My Lords, to limit one's inquiry at that point seems, to me, at any rate, if I may respectfully put it, to attribute to a jury—who undoubtedly have an advantage in seeing the witnesses and hearing them cross-examined—awisdom and sagacity that is beyond that which one can reasonably attribute to normal human beings. They may make a mistake. I think that, broadly, we are ready to accept that a personal impression founded perhaps on a mannerism, a way of giving evidence, an answer—a chance answer, a chance look, appearance, may be much more deceptive than we perhaps thought twenty, thirty or even forty years ago; and it is much safer to weigh the jury's assessment of evidence more carefully than was thought necessary against the surrounding circumstances and probabilities.

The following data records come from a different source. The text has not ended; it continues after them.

-- ==== Sys2Proof/Laws/PerInstr.lean ====
section
/-!
SUPPORT. What is said of every command as syntax, one lemma per constructor. Family OpcodeRow: the word of a
command has its row's OP and only flags the row permits (30_encoding.md R82 to R84).
-/

namespace Sys2Proof.Laws.OpcodeRow

/-- The row of R84 a command belongs to. -/
def rowOf : Instr → Sys2Proof.OpcodeRow
  | .hex2bin _ => ⟨"HEX2BIN", 0x01#8, 0x00#8⟩
  | .bin2hex _ => ⟨"BIN2HEX", 0x02#8, 0x00#8⟩
  | .ckcomp _ _ => ⟨"CKCOMP", 0x03#8, 0x02#8⟩
  | .ckverify _ => ⟨"CKVERIFY", 0x04#8, 0x00#8⟩
  | .pixenc _ _ _ _ _ => ⟨"PIXENC", 0x05#8, 0x0F#8⟩
  | .recdec _ _ _ => ⟨"RECDEC", 0x06#8, 0x12#8⟩
  | .frameapply _ => ⟨"FRAMEAPPLY", 0x07#8, 0x00#8⟩
  | .matrixenc _ _ _ => ⟨"MATRIXENC", 0x08#8, 0x03#8⟩

/-- Its row is one of the map's, its word has that row's OP, and no flag outside the permitted ones. -/
def Statement (i : Instr) : Prop :=
  rowOf i ∈ opcodeMap ∧ cmdOp (encode i) = (rowOf i).op ∧
    cmdFlags (encode i) &&& ~~~(rowOf i).permitted = 0#8

theorem hex2bin (b : Nat) : Statement (.hex2bin b) := by
  refine ⟨by simp [rowOf, opcodeMap], cmdOp_cmdWord .., ?_⟩
  rw [encode, cmdFlags_cmdWord, rowOf]; decide

theorem bin2hex (b : Nat) : Statement (.bin2hex b) := by
  refine ⟨by simp [rowOf, opcodeMap], cmdOp_cmdWord .., ?_⟩
  rw [encode, cmdFlags_cmdWord, rowOf]; decide

theorem ckcomp (xf : Bool) (b : Nat) : Statement (.ckcomp xf b) := by
  refine ⟨by simp [rowOf, opcodeMap], cmdOp_cmdWord .., ?_⟩
  rw [encode, cmdFlags_cmdWord, rowOf]; cases xf <;> decide

theorem ckverify (b : Nat) : Statement (.ckverify b) := by
  refine ⟨by simp [rowOf, opcodeMap], cmdOp_cmdWord .., ?_⟩
  rw [encode, cmdFlags_cmdWord, rowOf]; decide

theorem pixenc (ck xf ap tm : Bool) (b : Nat) : Statement (.pixenc ck xf ap tm b) := by
  refine ⟨by simp [rowOf, opcodeMap], cmdOp_cmdWord .., ?_⟩
  rw [encode, cmdFlags_cmdWord, rowOf]; cases ck <;> cases xf <;> cases ap <;> cases tm <;> decide

theorem recdec (xf vf : Bool) (b : Nat) : Statement (.recdec xf vf b) := by
  refine ⟨by simp [rowOf, opcodeMap], cmdOp_cmdWord .., ?_⟩
  rw [encode, cmdFlags_cmdWord, rowOf]; cases xf <;> cases vf <;> decide

theorem frameapply (b : Nat) : Statement (.frameapply b) := by
  refine ⟨by simp [rowOf, opcodeMap], cmdOp_cmdWord .., ?_⟩
  rw [encode, cmdFlags_cmdWord, rowOf]; decide

theorem matrixenc (ck xf : Bool) (b : Nat) : Statement (.matrixenc ck xf b) := by
  refine ⟨by simp [rowOf, opcodeMap], cmdOp_cmdWord .., ?_⟩
  rw [encode, cmdFlags_cmdWord, rowOf]; cases ck <;> cases xf <;> decide

end Sys2Proof.Laws.OpcodeRow
end

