theorem expandHex_append (h g : List Byte) : expandHex (h ++ g) = expandHex h ++ expandHex g := by
  simp only [expandHex_eq_flatMap, List.flatMap_append]

theorem expandHex_map_lowerChar {h : List Byte} (hh : ∀ c ∈ h, isHex c = true) :
    expandHex (h.map lowerChar) = expandHex h := by
  rw [expandHex_eq_flatMap, expandHex_eq_flatMap, List.flatMap_map]
  exact List.flatMap_congr fun c hc => by rw [nib_lowerChar (hh c hc)]

/-- The lowest character that is not hex is at the same index in either case. -/
theorem hexToBinary_map_lowerChar (h : List Byte) : hexToBinary (h.map lowerChar) = hexToBinary h := by
  have hidx : ((h.map lowerChar).findIdx? fun c => !isHex c) = h.findIdx? fun c => !isHex c := by
    simp [List.findIdx?_map, Function.comp_def]
  rw [hexToBinary, hexToBinary, hidx]
  split
  · rfl
  · next hnone => rw [expandHex_map_lowerChar (findIdx?_bad_none.mp hnone)]

/-- The value of an expansion is the big-endian value of its digits in base 16. -/
theorem val_expandHex {h : List Byte} (hh : ∀ c ∈ h, isHex c = true) :
    val (expandHex h) = ∑ i ∈ Finset.range h.length, nib (h.getD i 0#8) * 16 ^ (h.length - 1 - i) := by
  induction h with
  | nil => rfl
  | cons c cs ih =>
    obtain ⟨hc, hcs⟩ := List.forall_mem_cons.mp hh
    have hpow : 2 ^ (4 * cs.length) = 16 ^ cs.length := pow_mul 2 4 cs.length
    rw [expandHex, val_append, val_bits_nib hc, expandHex_length, hpow, ih hcs, List.length_cons,
      Finset.sum_range_succ', Nat.add_comm]
    congr 1
    refine Finset.sum_congr rfl fun i _ => ?_
    rw [List.getD_cons_succ, show cs.length + 1 - 1 - (i + 1) = cs.length - 1 - i by omega]

/-! ## binaryToHex (R103, R104) -/

theorem binaryToHex_of_isBin {b : List Byte} (hlen : b.length % 4 = 0) (hb : ∀ c ∈ b, isBin c = true) :
    binaryToHex b = .ok (packHex b) := binaryToHex_eq_ok.mpr ⟨hlen, hb, rfl⟩

theorem binaryToHex_of_bad {b : List Byte} {i : Nat} {c : Byte} (hlen : b.length % 4 = 0)
    (hc : b[i]? = some c) (hbad : isBin c = false) (hgood : ∀ c' ∈ b.take i, isBin c' = true) :
    binaryToHex b = .error ⟨.invalidCharacter, i⟩ := by
  simp only [binaryToHex, hlen, findIdx?_bad_some hc hbad hgood, ne_eq, not_true_eq_false, if_false]

/-- A whole nibble in front is one hex character in front. -/
theorem packHex_nibble_append {p : List Byte} (hp : p.length = 4) (t : List Byte) :
    packHex (p ++ t) = hexch (val p) :: packHex t := by
  match p, hp with
  | [a, b, c, d], _ => rfl

/-- Character `k` is that of the nibble at index 4 k. -/
theorem packHex_getElem? (b : List Byte) {k : Nat} (hk : k < b.length / 4) :
    (packHex b)[k]? = some (hexch (val ((b.drop (4 * k)).take 4))) := by
  induction k generalizing b with
  | zero =>
    have hp : (b.take 4).length = 4 := by rw [List.length_take]; omega
    conv_lhs => rw [← List.take_append_drop 4 b, packHex_nibble_append hp]
    simp
  | succ k ih =>
    have hp : (b.take 4).length = 4 := by rw [List.length_take]; omega
    conv_lhs => rw [← List.take_append_drop 4 b, packHex_nibble_append hp, List.getElem?_cons_succ]
    rw [ih (b.drop 4) (by rw [List.length_drop]; omega), List.drop_drop, Nat.mul_succ, Nat.add_comm]

theorem isHexOf_packHex (b : List Byte) : IsHexOf b (packHex b) :=
  ⟨packHex_length b, fun _ hk => packHex_getElem? b hk⟩

theorem packHex_expandHex {h : List Byte} (hh : ∀ c ∈ h, isHex c = true) :
    packHex (expandHex h) = h.map lowerChar := by
  induction h with
  | nil => rfl
  | cons c cs ih =>
    obtain ⟨hc, hcs⟩ := List.forall_mem_cons.mp hh
    rw [expandHex, packHex_nibble_append (bits_length _ _), val_bits_nib hc, hexch_nib hc, ih hcs,
      List.map_cons]

theorem isHex_of_mem_packHex {b : List Byte} {c : Byte} (h : c ∈ packHex b) : isHex c = true := by
  obtain ⟨v, hv, rfl⟩ := mem_packHex h
  exact isHex_hexch v hv

theorem expandHex_packHex {b : List Byte} (hlen : b.length % 4 = 0) (hb : ∀ c ∈ b, isBin c = true) :
    expandHex (packHex b) = b := by
  induction b using packHex.induct with
  | case1 x y z w t ih =>
    obtain ⟨hnibble, ht⟩ := List.forall_mem_append.mp (show ∀ c ∈ [x, y, z, w] ++ t, isBin c = true from hb)
    have hlt : t.length % 4 = 0 := by simp only [List.length_cons] at hlen; omega
    have hfour : bits 4 (val [x, y, z, w]) = [x, y, z, w] := bits_val hnibble
    rw [packHex, expandHex, nib_hexch _ (val_lt [x, y, z, w]), hfour, ih hlt ht]
    rfl
  | case2 l hl =>
    match l, hl with
    | [], _ => rfl
    | _ :: _ :: _ :: _ :: _, hl => exact absurd rfl (hl _ _ _ _ _)

/-! ## The codec's statements -/

/-- Settles O18: the table by running it on the twenty-two characters, the rest for every string. -/
theorem hexToBinaryFollowsTable : Obligations.HexToBinaryFollowsTable := by
  refine ⟨by decide, by decide, by decide, fun h hh => ?_, fun h i c => hexToBinary_of_bad, rfl⟩
  have hexpand : expandHex h = nibbles h := expandHex_eq_flatMap h
  rw [← hexpand]
  exact ⟨hexToBinary_of_isHex hh, expandHex_length h⟩

/-- Settles O19, nibble by nibble in both directions. -/
theorem hexCodecRoundTrip : Obligations.HexCodecRoundTrip := by
  refine ⟨fun h hh => ⟨expandHex h, hexToBinary_of_isHex hh, ?_⟩,
    fun b hb hlen => ⟨packHex b, binaryToHex_of_isBin hlen hb, ?_⟩⟩
  · rw [binaryToHex_of_isBin (by simp) fun c => isBin_of_mem_expandHex, packHex_expandHex hh]
  · rw [hexToBinary_of_isHex fun c => isHex_of_mem_packHex, expandHex_packHex hlen hb]

/-- Settles O21: an expansion's length, that of two strings, and its value. -/
theorem codecLaws : Obligations.CodecLaws := by
  refine ⟨fun h o ho => ?_, fun h g o o' ho ho' => ?_, fun h o ho => ?_⟩
  · obtain ⟨-, rfl⟩ := hexToBinary_eq_ok.mp ho
    exact expandHex_length h
  · obtain ⟨hh, rfl⟩ := hexToBinary_eq_ok.mp ho
    obtain ⟨hg, rfl⟩ := hexToBinary_eq_ok.mp ho'
    rw [← expandHex_append]
    exact hexToBinary_of_isHex (List.forall_mem_append.mpr ⟨hh, hg⟩)
  · obtain ⟨hh, rfl⟩ := hexToBinary_eq_ok.mp ho
    exact val_expandHex hh


/-! ## What an output command leaves (R85, R194, R195) -/

/-- A commit from index 0 leaves OBUF[0:OLEN) as its output, if OBUF holds it. -/
theorem State.output_commitOutput {s : State} {out : List Byte} (hfit : out.length ≤ s.caps.obufBytes) :
    (s.commitOutput 0 out).output = some out := by
  have hcap := s.caps.obufBytes_range
  have holen : (s.commitOutput 0 out).olen.toNat = out.length := by
    rw [State.commitOutput_olen, Nat.zero_add, BitVec.toNat_ofNat, Nat.mod_eq_of_lt (by omega)]
  rw [State.output, readAll_eq_some, holen]
  refine List.ext_getElem? fun i => ?_
  simp only [Memory.readFrom_getElem?, State.commitOutput_read, Nat.zero_add, Nat.not_lt_zero, if_false,
    Nat.sub_zero, List.getElem?_map]
  split
  · next hi => simp [List.getElem?_eq_getElem hi]
  · next hi => simp [List.getElem?_eq_none (not_lt.mp hi)]

theorem outputDone_finishOutput {s : State} {out : List Byte} (hfit : out.length ≤ s.caps.obufBytes) :
    OutputDone s (s.finishOutput 0 (.ok out)) out :=
  ⟨State.output_commitOutput hfit, by simp, rfl⟩

/-! ## HEX2BIN and BIN2HEX (R106, R107) -/

theorem State.InputIs.readInput {s : State} {h : List Byte} (hin : s.InputIs h) : s.readInput = some h := by
  obtain ⟨hlen, -, hholds⟩ := hin
  rw [State.readInput, readAll_eq_some, State.inputFrom, Nat.sub_zero, hlen]
  exact hholds

/-- HEX2BIN of a written input whose expansion fits is hexToBinary of it. -/
theorem exec_hex2bin_of_input {s : State} {h : List Byte} (b : Nat) (hin : s.InputIs h)
    (hfit : 4 * h.length ≤ s.caps.obufBytes) :
    exec (.hex2bin b) s = .next (s.finishOutput 0 (hexToBinary h)) := by
  have hread := hin.readInput
  obtain ⟨hlen, hcap, -⟩ := hin
  simp only [exec, execHex2bin, hlen, if_neg (not_lt.mpr hcap), if_neg (not_lt.mpr hfit), hread]

/-- BIN2HEX of a written input of whole nibbles whose hex form fits is binaryToHex of it. -/
theorem exec_bin2hex_of_input {s : State} {d : List Byte} (b : Nat) (hin : s.InputIs d)
    (hmod : d.length % 4 = 0) (hfit : d.length / 4 ≤ s.caps.obufBytes) :
    exec (.bin2hex b) s = .next (s.finishOutput 0 (binaryToHex d)) := by
  have hread := hin.readInput
  obtain ⟨hlen, hcap, -⟩ := hin
  simp only [exec, execBin2hex, hlen, if_neg (not_lt.mpr hcap), if_neg (not_not.mpr hmod),
    if_neg (not_lt.mpr hfit), hread]

/-- Settles O22: the command is hexToBinary, whose expansion is committed. -/
theorem hex2binConvertsInput : Obligations.Hex2binConvertsInput := by
  intro b s h hin hfit hh
  have hdone := outputDone_finishOutput (s := s) (out := expandHex h) (by rwa [expandHex_length])
  refine ⟨_, exec_hex2bin_of_input b hin hfit, ?_⟩
  rw [hexToBinary_of_isHex hh]
  exact expandHex_eq_flatMap h ▸ hdone

/-- Settles O23: the command is binaryToHex, whose characters are committed. -/
theorem bin2hexConvertsInput : Obligations.Bin2hexConvertsInput := by
  intro b s d hin hmod hfit hd
  refine ⟨_, packHex d, exec_bin2hex_of_input b hin hmod hfit, isHexOf_packHex d, ?_⟩
  rw [binaryToHex_of_isBin hmod hd]
  exact outputDone_finishOutput (by rwa [packHex_length])

/-- Settles O24: the argument checks in order, then the lowest bad character. -/
theorem codecCommandErrors : Obligations.CodecCommandErrors := by
  refine ⟨fun b s => ⟨fun hcap => ?_, fun hcap hfit => ?_, fun h i c hin hfit hc hbad hgood => ?_⟩,
    fun b s => ⟨fun hcap => ?_, fun hcap hmod => ?_, fun hcap hmod hfit => ?_,
      fun d i c hin hmod hfit hc hbad hgood => ?_⟩⟩
  · simp only [exec, execHex2bin, if_pos hcap]
  · simp only [exec, execHex2bin, if_neg (not_lt.mpr hcap), if_pos hfit]
  · rw [exec_hex2bin_of_input b hin hfit, hexToBinary_of_bad hc hbad hgood, State.finishOutput_error]
  · simp only [exec, execBin2hex, if_pos hcap]
  · simp only [exec, execBin2hex, if_neg (not_lt.mpr hcap), if_pos hmod]
  · simp only [exec, execBin2hex, if_neg (not_lt.mpr hcap), if_neg (not_not.mpr hmod), if_pos hfit]
  · rw [exec_bin2hex_of_input b hin hmod hfit, binaryToHex_of_bad hmod hc hbad hgood,
      State.finishOutput_error]

/-! ## No command emits an uppercase hex digit (R105) -/

/-- The letters `A` to `F`. -/
abbrev IsUpperHex (c : Byte) : Prop := 0x41#8 ≤ c ∧ c ≤ 0x46#8

abbrev NoUpperHex (l : List Byte) : Prop := ∀ c ∈ l, ¬ IsUpperHex c

/-- What a function of the block returns, if it returns a value, has no uppercase hex digit. -/
abbrev ReturnsNoUpperHex (r : Except EngineError (List Byte)) : Prop := ∀ out, r = .ok out → NoUpperHex out

theorem not_isUpperHex_of_isBin {c : Byte} (h : isBin c = true) : ¬ IsUpperHex c := by
  revert c; decide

My Lords, behind the decision of the Court of Criminal Appeal (or the Criminal Division of the Court of Appeal as it will be) there lies, as always has lain, a kind of residual safeguard for the liberty of the subject: the exercise by the Sovereign of the Royal Prorogative of pardon. As your Lordships will know, Her Majesty exercises it on the advice of the Secretary of State for the Home Department. Often, of course, it is not very difficult humbly to tender what seems the appropriate advice, where it is apparent that there has been something, either by accident or design, withheld from the Court; where it would appear reasonable to suppose that, had the Court been in possession of the knowledge withheld, it would have arrived at a different conclusion, whether jury or Court of Appeal. Then perhaps the Secretary of State would not greatly hesitate humbly to tender advice to the Sovereign which might result in a person who was in prison being set at liberty. Sometimes fresh evidence arises, and then of course the Home Secretary can send the case back for further consideration to the Court of Criminal Appeal under Section 19 of the Criminal Appeal Act 1907.

But there is—happily only very rare, but nevertheless definite—a type of case in which everything known to the Home Secretary was equally known to the appellate court. Nothing new has emerged. There is no fresh evidence. Perhaps constant appeals and representations are made on behalf of somebody undergoing a long term of imprisonment. They have the haunting ring of sincerity, and the Secretary of State is left with the uneasy feeling that, conceivably, a mistake might have been made. It would, I think, be very wrong for the Secretary of State (except after the greatest hesitation and with the utmost reluctance, if he ever did it at all), to tender humble advice to Her Majesty which might result, in effect, in his assessment of the evidence being substituted for the assessment of the evidence arrived at by the appellate court. I do not know whether any Secretary of State has done it, but I know that if it has ever been done it was done only with the utmost reluctance and after very anxious consideration of the case. But someone must address himself to the specific question: Can the verdict safely be allowed to stand? The person, or persons, who I respectfully submit (and it is accepted by the Government as they have introduced this particular clause) must undertake that activity is a court of law. It is highly undesirable that it should ever devolve on a member of the Executive to address himself, or herself, to that question. It is for this reason that I am so very delighted that the Government have made this particular change. It must be made beyond doubt that the court should consider directly and specifically whether the verdict is safe and satisfactory.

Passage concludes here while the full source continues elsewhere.